As we proceed, above all remember that Jesus did not come to destroy or subvert the teachings of the Old Covenant, the Law and the Prophets. He is one with His Father and the Holy Spirit who gave them to us through Moses. Rather He came to fulfill those teachings (Matt.5:17). He came to fill them to the very brim with deep, rich meaning for our lives, including our lives together as man and wife. He came to teach us what this institution of marriage is all about. That, of course, is what I've been attempting to demonstrate in earlier blogs.

So lets take a good hard look at Moses' teachings about divorce. Listen and watch as Jesus fills our cups to the top. And then let us drink it all.

Jesus starts with the commandment forbidding both men and women to commit adultery. To commit adultery—moixeuō in Greekrefers to the sexual act with one other than one's spouse (Deut. 5:18). But is that the full meaning of the commandment? What sin is this commandment revealing? The physical act? To be sure, but there is more. Jesus turns especially to the men in his audience as He says,
"But I say to you that everyone who looks at a woman with lustful intent has already committed adultery with her in his heart" (Matt. 5:28).
 Lustful intent speaks about passion, longing, intense desire, even coveting and wanting what does not belong to you. It is not wrong to look at at another with interest. This looking may refer to finding a particular woman interesting, intelligent, discovering the two of you have common interests in addition or even instead of physical attractiveness.

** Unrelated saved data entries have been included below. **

/-! ### `updVf` -/

@[simp] theorem updVf_cur (s : State) (n : Nat) (f : VFun → VFun) : (s.updVf n f).cur = s.cur := rfl
@[simp] theorem updVf_groups (s : State) (n : Nat) (f : VFun → VFun) : (s.updVf n f).groups = s.groups := rfl
@[simp] theorem updVf_savedGroups (s : State) (n : Nat) (f : VFun → VFun) : (s.updVf n f).savedGroups = s.savedGroups := rfl
@[simp] theorem updVf_wgs (s : State) (n : Nat) (f : VFun → VFun) : (s.updVf n f).wgs = s.wgs := rfl
@[simp] theorem updVf_savedWgs (s : State) (n : Nat) (f : VFun → VFun) : (s.updVf n f).savedWgs = s.savedWgs := rfl
@[simp] theorem updVf_gangs (s : State) (n : Nat) (f : VFun → VFun) : (s.updVf n f).gangs = s.gangs := rfl
@[simp] theorem updVf_launches (s : State) (n : Nat) (f : VFun → VFun) : (s.updVf n f).launches = s.launches := rfl
@[simp] theorem updVf_nextKey (s : State) (n : Nat) (f : VFun → VFun) : (s.updVf n f).nextKey = s.nextKey := rfl
@[simp] theorem updVf_clusters (s : State) (n : Nat) (f : VFun → VFun) : (s.updVf n f).clusters = s.clusters := rfl
@[simp] theorem updVf_cores (s : State) (n : Nat) (f : VFun → VFun) : (s.updVf n f).cores = s.cores := rfl
@[simp] theorem updVf_mem (s : State) (n : Nat) (f : VFun → VFun) : (s.updVf n f).mem = s.mem := rfl
@[simp] theorem updVf_poison (s : State) (n : Nat) (f : VFun → VFun) : (s.updVf n f).poison = s.poison := rfl
@[simp] theorem updVf_l2 (s : State) (n : Nat) (f : VFun → VFun) : (s.updVf n f).l2 = s.l2 := rfl
@[simp] theorem updVf_walks (s : State) (n : Nat) (f : VFun → VFun) : (s.updVf n f).walks = s.walks := rfl
@[simp] theorem updVf_masks (s : State) (n : Nat) (f : VFun → VFun) : (s.updVf n f).masks = s.masks := rfl
@[simp] theorem updVf_mixed (s : State) (n : Nat) (f : VFun → VFun) : (s.updVf n f).mixed = s.mixed := rfl
@[simp] theorem updVf_walked (s : State) (n : Nat) (f : VFun → VFun) : (s.updVf n f).walked = s.walked := rfl
@[simp] theorem updVf_barLines (s : State) (n : Nat) (f : VFun → VFun) : (s.updVf n f).barLines = s.barLines := rfl
@[simp] theorem updVf_prq (s : State) (n : Nat) (f : VFun → VFun) : (s.updVf n f).prq = s.prq := rfl
@[simp] theorem updVf_prqWait (s : State) (n : Nat) (f : VFun → VFun) : (s.updVf n f).prqWait = s.prqWait := rfl
@[simp] theorem updVf_prqFailed (s : State) (n : Nat) (f : VFun → VFun) : (s.updVf n f).prqFailed = s.prqFailed := rfl
@[simp] theorem updVf_migs (s : State) (n : Nat) (f : VFun → VFun) : (s.updVf n f).migs = s.migs := rfl
@[simp] theorem updVf_grans (s : State) (n : Nat) (f : VFun → VFun) : (s.updVf n f).grans = s.grans := rfl
@[simp] theorem updVf_pcmdStat (s : State) (n : Nat) (f : VFun → VFun) : (s.updVf n f).pcmdStat = s.pcmdStat := rfl
@[simp] theorem updVf_pcmdOp (s : State) (n : Nat) (f : VFun → VFun) : (s.updVf n f).pcmdOp = s.pcmdOp := rfl
@[simp] theorem updVf_pcmdNum (s : State) (n : Nat) (f : VFun → VFun) : (s.updVf n f).pcmdNum = s.pcmdNum := rfl
@[simp] theorem updVf_pcmdFirst (s : State) (n : Nat) (f : VFun → VFun) : (s.updVf n f).pcmdFirst = s.pcmdFirst := rfl
@[simp] theorem updVf_pcmdJob (s : State) (n : Nat) (f : VFun → VFun) : (s.updVf n f).pcmdJob = s.pcmdJob := rfl
@[simp] theorem updVf_cmbase (s : State) (n : Nat) (f : VFun → VFun) : (s.updVf n f).cmbase = s.cmbase := rfl
@[simp] theorem updVf_sewin (s : State) (n : Nat) (f : VFun → VFun) : (s.updVf n f).sewin = s.sewin := rfl
@[simp] theorem updVf_sethr (s : State) (n : Nat) (f : VFun → VFun) : (s.updVf n f).sethr = s.sethr := rfl
@[simp] theorem updVf_pkpow (s : State) (n : Nat) (f : VFun → VFun) : (s.updVf n f).pkpow = s.pkpow := rfl
@[simp] theorem updVf_pfRws (s : State) (n : Nat) (f : VFun → VFun) : (s.updVf n f).pfRws = s.pfRws := rfl
@[simp] theorem updVf_pfIrq (s : State) (n : Nat) (f : VFun → VFun) : (s.updVf n f).pfIrq = s.pfIrq := rfl
@[simp] theorem updVf_pfConfig (s : State) (n : Nat) (f : VFun → VFun) : (s.updVf n f).pfConfig = s.pfConfig := rfl
@[simp] theorem updVf_pfMsix (s : State) (n : Nat) (f : VFun → VFun) : (s.updVf n f).pfMsix = s.pfMsix := rfl
@[simp] theorem updVf_rails (s : State) (n : Nat) (f : VFun → VFun) : (s.updVf n f).rails = s.rails := rfl
@[simp] theorem updVf_loans (s : State) (n : Nat) (f : VFun → VFun) : (s.updVf n f).loans = s.loans := rfl
@[simp] theorem updVf_links (s : State) (n : Nat) (f : VFun → VFun) : (s.updVf n f).links = s.links := rfl
@[simp] theorem updVf_incoming (s : State) (n : Nat) (f : VFun → VFun) : (s.updVf n f).incoming = s.incoming := rfl
@[simp] theorem updVf_mbResult (s : State) (n : Nat) (f : VFun → VFun) : (s.updVf n f).mbResult = s.mbResult := rfl
@[simp] theorem updVf_mbBusy (s : State) (n : Nat) (f : VFun → VFun) : (s.updVf n f).mbBusy = s.mbBusy := rfl
@[simp] theorem updVf_mbPending (s : State) (n : Nat) (f : VFun → VFun) : (s.updVf n f).mbPending = s.mbPending := rfl
@[simp] theorem updVf_mbCmd (s : State) (n : Nat) (f : VFun → VFun) : (s.updVf n f).mbCmd = s.mbCmd := rfl
@[simp] theorem updVf_mbAddr (s : State) (n : Nat) (f : VFun → VFun) : (s.updVf n f).mbAddr = s.mbAddr := rfl
@[simp] theorem updVf_mbLen (s : State) (n : Nat) (f : VFun → VFun) : (s.updVf n f).mbLen = s.mbLen := rfl
@[simp] theorem updVf_meas (s : State) (n : Nat) (f : VFun → VFun) : (s.updVf n f).meas = s.meas := rfl
@[simp] theorem updVf_svcount (s : State) (n : Nat) (f : VFun → VFun) : (s.updVf n f).svcount = s.svcount := rfl
@[simp] theorem updVf_runningSvn (s : State) (n : Nat) (f : VFun → VFun) : (s.updVf n f).runningSvn = s.runningSvn := rfl
@[simp] theorem updVf_flash (s : State) (n : Nat) (f : VFun → VFun) : (s.updVf n f).flash = s.flash := rfl
@[simp] theorem updVf_journal (s : State) (n : Nat) (f : VFun → VFun) : (s.updVf n f).journal = s.journal := rfl
@[simp] theorem updVf_alt (s : State) (n : Nat) (f : VFun → VFun) : (s.updVf n f).alt = s.alt := rfl
@[simp] theorem updVf_bootStep (s : State) (n : Nat) (f : VFun → VFun) : (s.updVf n f).bootStep = s.bootStep := rfl
@[simp] theorem updVf_bootDone (s : State) (n : Nat) (f : VFun → VFun) : (s.updVf n f).bootDone = s.bootDone := rfl
@[simp] theorem updVf_bootRuns (s : State) (n : Nat) (f : VFun → VFun) : (s.updVf n f).bootRuns = s.bootRuns := rfl
@[simp] theorem updVf_identity (s : State) (n : Nat) (f : VFun → VFun) : (s.updVf n f).identity = s.identity := rfl
@[simp] theorem updVf_lpddr (s : State) (n : Nat) (f : VFun → VFun) : (s.updVf n f).lpddr = s.lpddr := rfl
@[simp] theorem updVf_bootStopped (s : State) (n : Nat) (f : VFun → VFun) : (s.updVf n f).bootStopped = s.bootStopped := rfl
@[simp] theorem updVf_bootCount (s : State) (n : Nat) (f : VFun → VFun) : (s.updVf n f).bootCount = s.bootCount := rfl
@[simp] theorem updVf_errCounts (s : State) (n : Nat) (f : VFun → VFun) : (s.updVf n f).errCounts = s.errCounts := rfl
@[simp] theorem updVf_retired (s : State) (n : Nat) (f : VFun → VFun) : (s.updVf n f).retired = s.retired := rfl
@[simp] theorem updVf_noSpare (s : State) (n : Nat) (f : VFun → VFun) : (s.updVf n f).noSpare = s.noSpare := rfl
@[simp] theorem updVf_packageFault (s : State) (n : Nat) (f : VFun → VFun) : (s.updVf n f).packageFault = s.packageFault := rfl
@[simp] theorem updVf_port (s : State) (n : Nat) (f : VFun → VFun) : (s.updVf n f).port = s.port := rfl
@[simp] theorem updVf_tape (s : State) (n : Nat) (f : VFun → VFun) : (s.updVf n f).tape = s.tape := rfl
@[simp] theorem updVf_steps (s : State) (n : Nat) (f : VFun → VFun) : (s.updVf n f).steps = s.steps := rfl
@[simp] theorem updVf_kept (s : State) (n : Nat) (f : VFun → VFun) : (s.updVf n f).kept = s.kept := rfl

All this goes on in the heart, in the inner man. But what happens next is critical. If this looking turns to lust, adultery has already begun. The commitment to one's wife has been broken even though the physical act may never happen!

OK, guys, what about it? No sin in our marriages? We can sound so self-righteous, but let's be honest. That's what Jesus demanded when some of them dragged a woman in front of him who had been caught in adultery. "Teacher," they said, "this woman has been caught in the very act" (John 8:4). This was clearly forbidden and they had the required witnesses to prove it (Deut.17:2-7). Given that, they had the responsibility to stone her to death. So what did this vaunted teacher from Galilee have to say about that? Was he going to stand up for the institution of marriage and protect the community? Notice that they didn't drag the man along with the woman.

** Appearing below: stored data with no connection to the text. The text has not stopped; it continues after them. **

theorem updCluster_apart (s : State) (n : Nat) {f : Cluster → Cluster} (hf : sansRecs (f (s.cluster n)) = sansRecs (s.cluster n)) :
    (s.updCluster n f).apart = s.apart :=
  congrArg (fun k => { s.apart with clusters := k }) (map_tset_same sansRecs s.clusters n hf)

@[simp] theorem bumpRegions_apart (s : State) (vf va n : Nat) : (s.bumpRegions vf va n).apart = s.apart :=
  updVf_apart s vf rfl

theorem map_frame {f : Group → Group} (hf : ∀ g, (f g).frame = g.frame) (gs : List Group) : (gs.map f).map Group.frame = gs.map Group.frame := by
  rw [List.map_map]
  exact List.map_congr_left fun g _ => hf g

theorem mapGroups_apart (s : State) {f : Group → Group} (hf : ∀ g, (f g).frame = g.frame) : (s.mapGroups f).apart = s.apart :=
  congrArg₂ (fun c gs => { s.apart with cur := c, groups := gs }) (hf s.cur) (map_frame hf s.groups)

theorem updGroup_apart (s : State) (id : Nat) {f : Group → Group} (hf : ∀ g, (f g).frame = g.frame) : (s.updGroup id f).apart = s.apart := by
  have each := map_frame (f := fun g => if g.id = id then f g else g) fun g => by
    split
    · exact hf g
    · rfl
  unfold updGroup
  split
  · exact congrArg (fun c => { s.apart with cur := c }) (hf s.cur)
  · exact congrArg₂ (fun a b => { s.apart with groups := a, savedGroups := b }) (each s.groups) (each s.savedGroups)

@[simp] theorem keepPast_apart (s : State) (loc : Nat) (d : List Byte) (w : Writer) : (s.keepPast loc d w).apart = s.apart := by
  unfold keepPast
  split
  · rfl
  · split
    · exact updGroup_apart s _ fun _ => rfl
    · rfl

@[simp] theorem wakeWaiters_apart (s : State) (p : BarLoc → Bool) (id : Nat) (lpc : Word32) : (s.wakeWaiters p id lpc).apart = s.apart := by
  have slot : ∀ t : Slot, { (match t.tw with
      | some (b, _) => if p b then { t with woken := some (id, lpc) } else t
      | none => t : Slot) with woken := none } = { t with woken := none } := fun t => by
    split
    · split <;> rfl
    · rfl
  have wake : ∀ g : Group, ({ g with
      slot0 := (match g.slot0.tw with | some (b, _) => if p b then { g.slot0 with woken := some (id, lpc) } else g.slot0 | none => g.slot0),
      slot1 := (match g.slot1.tw with | some (b, _) => if p b then { g.slot1 with woken := some (id, lpc) } else g.slot1 | none => g.slot1),
      polls := g.polls.map fun q => if p q.bar then { q with fin := some (id, lpc) } else q } : Group).frame = g.frame := fun g =>
    congrArg₂ (fun a b => ({ g.frame with slot0 := a, slot1 := b } : Group)) (slot g.slot0) (slot g.slot1)
  exact congrArg₂ (fun c (gs : List Group × List Group) => { s.apart with cur := c, groups := gs.1, savedGroups := gs.2 }) (wake s.cur)
    (congrArg₂ Prod.mk (map_frame wake s.groups) (map_frame wake s.savedGroups))

@[simp] theorem breakLine_apart (s : State) (loc : Nat) : (s.breakLine loc).apart = s.apart := by
  unfold breakLine
  split
  · rfl
  · dsimp only; rw [wakeWaiters_apart, homeWrite_apart]; rfl

@[simp] theorem dropRecs_apart (s : State) (loc : Nat) (keep : Option Nat) : (s.dropRecs loc keep).apart = s.apart :=
  apart_foldl (fun s c => by
    split
    · rfl
    · exact updCluster_apart s c rfl) _ s

@[simp] theorem touchDiv_apart (s : State) (vf va n : Nat) : (s.touchDiv vf va n).apart = s.apart :=
  mapGroups_apart s fun g => by split <;> rfl

/-- A write of device memory leaves the rest of the machine. -/
theorem write_apart (s : State) {loc : Nat} (here : isWindow (Loc.pa loc) = false) (vf va : Nat) (d : List Byte) (w : Writer) :
    (s.write vf va loc d w).apart = s.apart := by
  unfold write
  dsimp only
  rw [here, if_neg Bool.false_ne_true]
  split <;> split <;> simp

end State

end Sys2Proof.Machine
end

section
/-!
Atomics at their home (R164 to R168). An atomic counts hits of its core's L1 first and a reply frees its request's tag on a link; reads and writes of memory look at
neither, and so what they do is what they do without.
-/
set_option Elab.async false
namespace Sys2Proof.Machine
open Sys2Proof

namespace State

/-! ### Memory does not look at the cores and the links -/

/-- The machine `t` is `s` but for its cores and its links. -/
def Beside (s t : State) : Prop := ∃ c l, t = { s with cores := c, links := l }

namespace Beside
variable {s t : State}

theorem refl (s : State) : Beside s s := ⟨_, _, rfl⟩

theorem mem (h : Beside s t) : t.mem = s.mem := by obtain ⟨c, l, rfl⟩ := h; rfl
theorem l2 (h : Beside s t) : t.l2 = s.l2 := by obtain ⟨c, l, rfl⟩ := h; rfl
theorem group? (h : Beside s t) (gid : Nat) : t.group? gid = s.group? gid := by obtain ⟨c, l, rfl⟩ := h; rfl
theorem homeRead (h : Beside s t) (loc n : Nat) : t.homeRead loc n = s.homeRead loc n := by obtain ⟨c, l, rfl⟩ := h; rfl
theorem poisoned (h : Beside s t) (loc : Nat) : t.poisoned loc = s.poisoned loc := by obtain ⟨c, l, rfl⟩ := h; rfl

theorem foldl {α : Type} {f : State → α → State} (hf : ∀ {s t : State}, Beside s t → ∀ a, Beside (f s a) (f t a)) :
    ∀ (l : List α) {s t : State}, Beside s t → Beside (l.foldl f s) (l.foldl f t)
  | [], _, _, h => h
  | a :: l, _, _, h => foldl hf l (hf h a)

theorem updCore (h : Beside s t) (n : Nat) (f : Core → Core) : Beside s (t.updCore n f) := by obtain ⟨c, l, rfl⟩ := h; exact ⟨_, _, rfl⟩

theorem updCore_left (h : Beside s t) (n : Nat) (f : Core → Core) : Beside (s.updCore n f) t := by obtain ⟨c, l, rfl⟩ := h; exact ⟨_, _, rfl⟩

theorem ctlWrite (h : Beside s t) (loc : Nat) (d : List Byte) : Beside (s.ctlWrite loc d) (t.ctlWrite loc d) := by
  obtain ⟨c, l, rfl⟩ := h
  unfold State.ctlWrite
  dsimp only
  split <;> exact ⟨c, l, rfl⟩

theorem homeWrite (h : Beside s t) (loc : Nat) (d : List Byte) : Beside (s.homeWrite loc d) (t.homeWrite loc d) := by
  have cleared : Beside (s.unpoison loc d.length) (t.unpoison loc d.length) := by
    obtain ⟨c, l, rfl⟩ := h
    unfold State.unpoison
    split <;> exact ⟨c, l, rfl⟩
  have same : t.l2At loc = s.l2At loc := by obtain ⟨c, l, rfl⟩ := h; rfl
  cases at_ : s.l2At loc with
  | some l =>
    rw [homeWrite_held at_, homeWrite_held (same.trans at_), h.l2]
    obtain ⟨c, l, e⟩ := cleared
    rw [e]
    exact ⟨c, l, rfl⟩
  | none =>
    rw [homeWrite_missing at_, homeWrite_missing (same.trans at_)]
    exact cleared.ctlWrite ..

theorem bumpHot (h : Beside s t) (leaf : Nat) : Beside (s.bumpHot leaf) (t.bumpHot leaf) := by
  unfold State.bumpHot
  dsimp only
  rw [h.homeRead]
  split
  · exact h
  · split
    · exact h
    · exact h.homeWrite ..

theorem writeback (h : Beside s t) (keep : Bool) (pa : Nat) : Beside (s.writeback keep pa) (t.writeback keep pa) := by
  unfold State.writeback
  rw [h.l2]
  split
  · exact h
  · obtain ⟨c, l, rfl⟩ := h
    dsimp only
    split
    · exact ⟨c, l, rfl⟩
    · exact ((ctlWrite ⟨c, l, rfl⟩ _ _).bumpHot _).bumpHot _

Jesus said nothing for a time, but merely scratched in the ground with his finger. Then he stood and spoke directly to the men who had dragged her out there. "Let him who is without sin among you be the first to throw a stone at her," He said. Then he bent down and began to scratch again.

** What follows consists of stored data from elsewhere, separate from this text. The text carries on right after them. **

-- ==== Sys2Proof/Word.lean ====
section
/-! DEFINITION. The word types of the slave frame validator. -/

namespace Sys2Proof

/-- A byte: unsigned, 8 bits, bit 7 the most significant (spec 00 R15). -/
abbrev Byte := BitVec 8

/-- An event word EVT[2:0] (spec 30 R55, R56). -/
abbrev EventWord := BitVec 3

end Sys2Proof
end

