-- ==== Sys2Proof/Machine/Step.lean ====
section
/-! DEFINITION. One atomic event of the execution (spec 20 R48): a step of the block for a delivered event word,
a host action, or nothing. -/

namespace Sys2Proof.Machine

/-- The next atomic event. -/
def step (s : State) : Host.Outcome State Fault Refusal :=
  match nextTurn s with
  | .idle => .next s
  | .run i t => exec i t
  | .settled o => o

/-- `s` about to receive the event word `w` (the port has 3 bits; log 1). -/
def State.withFetchWord (s : State) (_nbits w : Nat) : State := s.placeEvent (BitVec.ofNat 3 w)

end Sys2Proof.Machine
end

The older men were the first to leave. They knew their own hearts better than the others. One by one they walked away. And then so did the young men until there was no one left. When Jesus finally asked her where her accusers were she replied that there were none. "Neither do I accuse you," He said. "Go and sin no more."

Yes, she had sinned. She had broken her marriage vows. But so had all those men who condemned her. This is critical as we proceed with this discussion of marriage and divorce. We husbands and wives are all guilty of sinning against one another and against God. But in Christ we who are forgiven again and again forgive one another—even for adultery.

Is there ever then any reason for divorce? More on this the next time. 




1 comment:

  1. I have been in a marriage for 28 years and my husband verbally and emotionally abuses me daily. When other people are around his whole demeanor changes and he is attentive to me and speaks highly of me. When we are out of earshot of our friends the verbal abuse begins. He is always angry at me. I am 63 years old now and do not want to be alone, but find myself dreaming of starting a new life away from this mental abuse. What does the Lord teach about a woman divorcing her husband because he does not love her?